Por: Julio Ernesto Díaz Torres

Érase una vez un sacerdote joven, recién llegado a una pequeña provincia alejada de la capital,
con la única misión de sustituir al anterior sacerdote quien se retira por jubilación. Por obvias
razones, en su corta carrera de seminarista, no tenía un amplio bagaje en el extenso campo de
la teología y de las tradiciones populares. Aun así, creía saber lo necesario.

Al día siguiente de su llegada, en una ronda por el sector para reconocer su comunidad, notó
que la iglesia que ocupaba era vieja y débil, situación que lo motivó a repararla con sus propias
manos, haciendo provecho de su fuerza y vigor juvenil. Traía poca ropa. Y por las necesidades
estructurales de su capilla, debió trabajar bastante, notando que ha ensuciado toda su ropa.

Una familia humilde de muy pocos recursos, los cuales eran los únicos seres sencillos y nobles
entre sus coterráneos, al pasar por su vieja iglesia notando al nuevo sacerdote en malas
condiciones, lo invitaron a su casa a tomar un baño y a prestarle unas prendas, necesarias hasta
que con el tiempo pudiese tener más ropa propia. El sacerdote, apenado, aceptó la invitación
enviada por una pequeña niña de rostro sucio y de zapatos desgastados.

Pensó que no debió aceptar la invitación y no abusar de quienes no tenían mucho, pero
recordando los mensajes de Jesús de Nazaret, ocultó su pena y pensó en dejar grandes
enseñanzas a sus anfitriones.

Se duchó en un patio con un recipiente artesanal hecho de la cáscara de un coco, en una


alberca improvisada. Sintió mucho frío, y corriendo regresa la niña entregándole una toalla muy
esponjosa e increíblemente blanca y limpia. Enternecido por la ofrenda, se secó y se arropó con
lo ofrecido por la niña.

Ingresando a la sala, y pasando hacia un cuarto un poco oscuro por ser de paredes de barro, fue
conducido por la madre de la niña quien le dijo -Espero le agrade la toalla. Es nueva, y la guardé
para ocasiones especiales- El sacerdote sintió una hogo en la garganta, decidiendo por no llorar.
Sólo asintió y pronunciaba agradecimientos con frecuencia, aun sabiendo que eran
insuficientes.

La mujer le dotó de un pantalón negro similar al que usaba con frecuencia en el seminario,
notando que era de su difunto esposo, que la niña era huérfana y la mujer viuda. Sin titubear
aceptó, y adicionalmente recibió un buzo completamente amarillo en estado regular. Afirma la
viuda que son los únicos recuerdos que tiene de su esposo, ya que todo se lo había llevado para
la guerra, y había olvidado estas dos prendas. Esto, con la toalla nueva que había comprado la
mujer ante la legada del militante esposo que nunca llegó.

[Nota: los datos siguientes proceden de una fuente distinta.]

-- ==== Sys2Proof/Tests/Slice0.lean ====
section
/-! SUPPORT. Tests of the model against the spec's own numbers, and the states that show the statements' hypotheses met.
A theorem witness_X shows, clause by clause, states and operands that meet the hypotheses of Obligations.X together. -/

open Sys2Proof Sys2Proof.Machine Sys2Proof.Claims

namespace Sys2Proof.Tests

-- One test at a time: each waits for the kernel, and a thread of its own for each would not fit.
set_option Elab.async false

/-- The state after a command. -/
def after (c : Instr) (s : State) : State :=
  match exec c s with
  | .next t => t
  | _ => s

/-- A running state with every domain on and the PLL locked. -/
def run : State :=
  { State.reset with
    adm := { dev := .running, step := 13 }
    power := { domains := ({} : Power).domains.map fun d => { d with st := .on }, pll := true, locked := true, web := .run } }

/-- Level pins that decode, every one at level l. -/
def pinsAt (l : Nat) : Levels :=
  { decoded := true, test1 := true, test2 := true, pin := List.replicate 10 { pass1 := some l, pass2 := some l } }

/-- A running member of a bolt, at address 0x4444, whose master is elsewhere. -/
def member : State := { run with levels := pinsAt 4 }

/-- A running position master in the member role. -/
def master : State := { member with pat := { boltMaster := 0x4444 } }

/-- A state with one message delivered at port E. -/
def withMsg (s : State) (m : Message) : State := s.updSeam 0 fun p => { p with inbox := [m] }

/-- Panel 0 about to issue one instruction word, with n tiles of four FP32 elements in scratch. -/
def prog (w : Nat) : State :=
  { run with
    pat := {
      panl := [{ count := 1, words := [BitVec.ofNat 64 w] }]
      tiles := List.replicate 4 { fmt := 9, ext := [1, 1, 4, 1, 1], stride := [0, 0, 4, 0, 0] } } }.updPanel 0
    fun x => { x with seq := { x.seq with active := true } }

/-- The control sequencer about to issue one instruction word. -/
def ctrl (w : Nat) : State :=
  { run with
    pat := { ctrl := [BitVec.ofNat 64 w], tiles := [{ space := 1, fmt := 9, ext := [1, 1, 4, 1, 1], stride := [0, 0, 1, 0, 0] }] }
    control := { seq := { active := true } } }

/-! ### Commands that are not well formed are refused by the check -/

theorem test_wf_upset_address :
    Instr.wellFormed (.mm 0 [{ store := .scratch, addr := 1572864, flip := 1 }]) = false ∧
    Instr.wellFormed (.mm 0 [{ store := .scratch, addr := 1572863, flip := 1 }]) = true ∧
    Upset.wf { store := .commons, addr := 8388608, flip := 1 } = false ∧
    Upset.wf { store := .hbm, addr := 17179869184, flip := 1 } = false := by decide
theorem test_wf_upset_flip : Upset.wf { store := .hbm, addr := 0, flip := 0 } = false := by decide
theorem test_wf_long_packet :
    LongPacket.wf { header := 0, payload := List.replicate 65536 0, crc := 0 } = false ∧
    LongPacket.wf { header := 0, payload := List.replicate 65535 0, crc := 0 } = true := by
  constructor <;> (unfold LongPacket.wf; rw [List.length_replicate]; rfl)
theorem test_wf_flit : Instr.wellFormed (.dataFlit 0 (List.replicate 63 0)) = false ∧
    Instr.wellFormed (.wake 0 (List.replicate 64 0)) = true ∧ Instr.wellFormed (.nullFlit 0 []) = true := by decide
theorem test_wf_step_input : Instr.wellFormed (.admissionStepComplete default) = false := by decide
theorem test_wf_lanes : Instr.wellFormed (.laneIdentify 0 [0, 1, 2] 1) = false ∧
    Instr.wellFormed (.laneIdentify 0 [0, 1, 2, 4] 1) = false ∧
    Instr.wellFormed (.roundTripMeasure 0 (List.replicate 15 4)) = false := by decide
theorem test_wf_last_bits : Instr.wellFormed (.transactionCutShort [] 8 0) = false := by decide
theorem test_wf_domain : Instr.wellFormed (.hysteresisExpiry 6) = false ∧ Instr.wellFormed (.domainOn 0x14) = false ∧
    Instr.wellFormed (.lowStateEntryComplete 0x2C) = false ∧ domainIdWf 0x54 = false ∧ domainIdWf 0x53 = true := by decide
theorem test_wf_group : Instr.wellFormed (.spanStart 65536) = false ∧ Instr.wellFormed (.spanEnd 65536) = false := by decide
theorem test_wf_burst : Instr.wellFormed (.housekeepingBurst 536870912 []) = false ∧
    Instr.wellFormed (.housekeepingBurst 0 [{ store := .scratch, addr := 0, flip := 1 }]) = false := by decide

El corazón conmovido del joven evangelista no sabía cómo expresar su llanto. Ni siquiera tuvo
oportunidad de dejar alguna frase célebre de la biblia, pues al parecer la mujer le enseñaba más
de lo que él creía saber. Vestido ahora con sus ofrendadas prendas, se sentaron en la sala, en
unas pequeñas butacas de madera hechas artesanalmente.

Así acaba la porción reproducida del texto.